An assessment of iatrogenic Cushing's syndrome was made and was weaned off betamethasone and commenced on oral hydrocortisone 6mg/m2 / day. The following are the investigation result of the first patient: Abdominal USS: Normal study; Random blood sugar (RBS): 5.6mmol/L (n); serum cortisol: 12nmol/L (normal range: 240-618). Three months after weaning off steroid the serum cortisol rose to 343.27 nmol/L) Serum ACTH: 0.2pmol/L (1.6-13.9)’; bone age: compatible with 18 months, reduced bone density; serum calcium total: 2.50 mmol/L (2.25-2.75); calcium corrected: 2.45 mmol/L (2.25-2.75); serum Albumin: 42 g/L (35-50); phosphate: 1.52 mmol/L (0.81-2.07)

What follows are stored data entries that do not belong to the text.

-- ==== Sys2Proof/Laws/PerInstr.lean ====
section
/-! SUPPORT. The families of statements made once for every instruction, one lemma per constructor. LowBits: the encoder's
word ends in ones, so that a fetch reads four bytes of it (R81). -/

namespace Sys2Proof.Laws.LowBits

/-- R81: an instruction that the encoder gives a word has an opcode whose low two bits are ones. -/
def Statement (i : Instr) : Prop := ∀ p, encodeParts i = some p → p.op.extractLsb' 0 2 = 3

/-- A row whose fields the encoder gives with an opcode that ends in ones. -/
theorem of_some {i : Instr} {q : Parts} (op : BitVec 7) (h : encodeParts i = some q) (ho : q.op = op)
    (hq : op.extractLsb' 0 2 = 3) : Statement i := by
  intro p hp
  rw [h] at hp
  cases hp
  rw [ho]
  exact hq

/-- A row that the encoder gives no word. -/
theorem of_none {i : Instr} (h : encodeParts i = none) : Statement i := by
  intro p hp
  rw [h] at hp
  cases hp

The second patient had the following investigation results: Serum Cortisol: 1.69nmol/L (normal range: 240-618). One month after commencement of weaning off steroid, the serum cortisol rose to 128nmol/L; bone age was compatible with child's age

Discussion

Topical steroid are commonly used in treatment of allergic rhinitis and asthma. They are commonly considered safer compared to systemic steroids since it is generally believed that there is limited absorption topically. Cushing's syndrome following the use of topical steroids is rare [3] but where administration is not well supervised quite a large amount could be administered inadvertently especially when dealing with uncooperative children [4, 5]. The patient in this presentation is likely to have taken over dosage of the intranasal steroid considering the fact that he was given 6 bottles in 3 months. Ideally a bottle of 5mls of betamethasone contain 150 drops according to the manufacturer [6] and at one drop per nostril t.d.s a bottle should have lasted 25 days. Each ml of Aristobet-N (Figure 3) contains Betamethasone Sodium Phosphate 1mg and Neomycin Sulphate BP 5mg. Our first patient however was given more than twice the prescribed dose probably inadvertently and that for 3 months. While the second patient had 21 bottles (100mg) of betamethasone in 7 weeks! This could explain features of Cushing syndrome seen in these patients. It is important that children placed on topical or systemic steroid are followed up closely and prescription reviewed regularly to prevent avoidable and costly iatrogenic Cushing syndrome. It is worthy of note that this might just be a tip of the ice barge representation of so many children who might not be lucky enough to be seen by very few Paediatric endocrinologists especially in developing countries.

Figure 3

Picture of intranasal steroid administered

Conclusion

Topical steroid administrations in children have grave consequences on the health of children and should be prescribed with great caution and only for a very short period. Children with features reminiscent of Cushing's syndrome should be referred promptly to Paediatric endocrinologist for management.